Cathedral in British Columbia, Canada

St Paul's Cathedral, Kamloops, is the Cathedral church for the Territory of the People, Anglican Church of Canada. The Territory of the People (the Territory) was formerly known as the Diocese of Cariboo, which was dissolved because of its inability to meet tort judgments against it in respect of abuse in Indian residential schools. After dissolution of the Diocese of the Cariboo the Territory was temporarily known as The Anglican Parishes of the Central Interior. The area officially became a territory in 2015.

The original church was built in 1888 on Main Street; in 1924, the building was moved to Nicola Street. The building is an extremely modest one both in size and furniture and fittings.
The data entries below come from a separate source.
-- ==== Sys2Proof/Certificates/Slice0/Obligations.lean ====
section
/-! DEFINITION. The statements for the provers, in the order of the manual's chapters: the queue and the
requests, then each command's result with its frame, then what every step keeps.

Choices of the model that the premises and conclusions share. `Standing` lets a request be taken when its frame
heads the receive buffer, or when nothing is buffered (notes/assumptions/5.md). An expiry whose timer is not due
changes nothing (notes/assumptions/4.md); `Quiet` says that the part serves and no event is under way
(notes/assumptions/6.md). Reply data that R187 does not table follows notes/assumptions/9.md. An order that the
manual leaves open is a free choice (notes/assumptions/3.md), and no statement rests on its value. -/

open Sys2Proof Sys2Proof.Machine

/-! ### The queue, the bodies, the links -/

/-- A step takes the command at the front of the queue and runs it on the state with the rest (the model's
queue of waiting commands; R170 for requests). -/
def Obligations.StepRunsFrontCommand : Prop :=
  ∀ (c : Instr) (rest : List Instr) (s : State), s.pending = c :: rest →
    step s = exec c { s with pending := rest }

/-- The model's choice (notes/assumptions/2.md and 3.md): with no command waiting, the events that are ready
join the queue, each once and in some order, or, when none is ready, one millisecond passes. -/
def Obligations.IdleStepQueuesReadyEvents : Prop :=
  ∀ s : State, s.pending = [] →
    (readyEvents s = [] → step s = .next s.tick) ∧
    (readyEvents s ≠ [] → ∃ (l : List Instr) (n : Nat), l.Perm (readyEvents s) ∧
      step s = .next { s with pending := l, freeCtr := n })

/-- R186, R187: a request and the body it stands for determine each other: every well-formed request is read
back from its port and body, and every body is the body of the request read from it. -/
def Obligations.BodiesAndRequestsAgree : Prop :=
  (∀ (c : Instr) (port : PortId) (body : List Byte),
    requestBody c = some (port, body) → c.wellFormed = true → requestOf port body = c) ∧
  ∀ (port : PortId) (kind : Byte) (args : List Byte),
    requestBody (requestOf port (kind :: args)) = some (port, kind :: args)

/-- R185: the two check bytes of a frame, low byte first, are the only ones the receiver's comparison
accepts; the frame is sync, length, body, check; the CRC of the manual's nine bytes is 0x29B1. -/
def Obligations.FrameCheckIsExact : Prop :=
  (∀ (body : List Byte) (low high : Byte), checkMatches body low high = true ↔
    frameBytes body = [0xC5#8, BitVec.ofNat 8 body.length] ++ body ++ [low, high]) ∧
  crc16 [0x31#8, 0x32#8, 0x33#8, 0x34#8, 0x35#8, 0x36#8, 0x37#8, 0x38#8, 0x39#8] = 0x29B1#16

/-- R170, R171: a taken request leaves the receive buffer and gets exactly one reply, of its kind, at the tail
of the replies of its port; no other port's replies or buffer change. -/
def Obligations.TakenRequestIsAnsweredOnce : Prop :=
  ∀ (c : Instr) (s t : State) (port : PortId) (kind : Byte) (args : List Byte),
    requestBody c = some (port, kind :: args) → Standing c s → exec c s = .next t →
    (∃ r : Reply, r.kind = kind ∧ (t.port port).outReplies = (s.port port).outReplies ++ [r]) ∧
    (t.port port).rxBuffer = (s.port port).rxBuffer.drop 1 ∧
    ∀ n : PortId, n ≠ port →
      (t.port n).outReplies = (s.port n).outReplies ∧ (t.port n).rxBuffer = (s.port n).rxBuffer

/-- R170, R182 and the model's choice (notes/assumptions/5.md and 6.md): while its port's reply queue holds 8
replies, while the part does not serve, or while another frame is at the head of the buffer, a request is not
taken; outside service no frame and no timer of service is taken either. -/
def Obligations.UntakenCommandsChangeNothing : Prop :=
  (∀ (c : Instr) (s : State) (port : PortId) (body : List Byte), requestBody c = some (port, body) →
    (8 ≤ (s.port port).replies.length ∨ s.phase ≠ .serving ∨
      ∃ other rest, (s.port port).rxBuffer = other :: rest ∧ other ≠ body) →
    exec c s = .next s) ∧
  ∀ (s : State) (c : Instr), s.phase ≠ .serving →
    (∃ p, c = .authorizationLifeExpiry p ∨ c = .pulseExpiry p ∨ c = .leakCheckExpiry p ∨
      c = .holdLimitExpiry p ∨ c = .settleExpiry p ∨ c = .periodExpiry p ∨ c = .sensorStaleWatchExpiry p ∨
      c = .settleGateTimerExpiry p) ∨
    (∃ n, c = .intervalTimerExpiry n ∨ c = .frameSent n ∨ c = .frameGap n ∨ c = .badCheckFrame n ∨
      c = .syncByte n ∨ ∃ body, c = .goodFrame n body) ∨
    (∃ l, c = .pullDownTimerExpiry l ∨ c = .laneStaleWatchExpiry l ∨ c = .warmTimerExpiry l) ∨
    (∃ b, c = .bankStaleWatchExpiry b) →
    exec c s = .next s

/-- R171: a refused request changes no state: the one reply, with its code and the subject as received, is all. -/
def Obligations.RefusedRequestChangesNothing : Prop :=
  ∀ (c : Instr) (s t : State) (port : PortId) (kind : Byte) (args : List Byte) (r : Reply) (code : RefusalCode),
    requestBody c = some (port, kind :: args) → Standing c s → exec c s = .next t →
    (t.port port).outReplies = (s.port port).outReplies ++ [r] → r.refusal = some code →
    r = ⟨kind, some code, subjectFields args, none⟩ ∧ Refuses c s code

/-- R171: the screen that comes before every owning rule: a kind code in no catalogue, a kind the port's role
may not send, a body of the wrong length. R3 and the rules of banks, compressors, lanes and tariff entries: a
subject the port cannot name. -/
def Obligations.ScreenAndSubjectRefusals : Prop :=
  (∀ (c : Instr) (s : State) (port : PortId) (kind : Byte) (args : List Byte),
    requestBody c = some (port, kind :: args) → Standing c s →
    match kindRow kind.toNat with
    | none => Refuses c s .unknownKind
    | some row =>
      if portRole port ∉ row.roles then Refuses c s .role
      else args.length + 1 ≠ row.length → Refuses c s .range) ∧
  ∀ (c : Instr) (s : State), NamesUnknown c → Standing c s → Refuses c s .unknownSubject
In 2023, the rector and Dean is the Rev Dr Kyle Norman. The bishop having responsibility for the parishes of the Territory is the Rt. Rev. Barbara Andrews; Clara Plamondon was consecrated as Bishop in January 2024.

== Architecture ==
The cathedral's architecture reflects its historical evolution. The original 1888 sanctuary featured a stained-glass window on the east wall, which remains a prominent feature. In the 1950s, significant structural changes were made: the chancel was enlarged, the altar was moved from the east to the west end, and a vestry, chapel, and parish hall were incorporated. A steeple was also erected atop the main entrance. The sanctuary ceiling is supported by exposed beams and rafters, showcasing the craftsmanship of the period.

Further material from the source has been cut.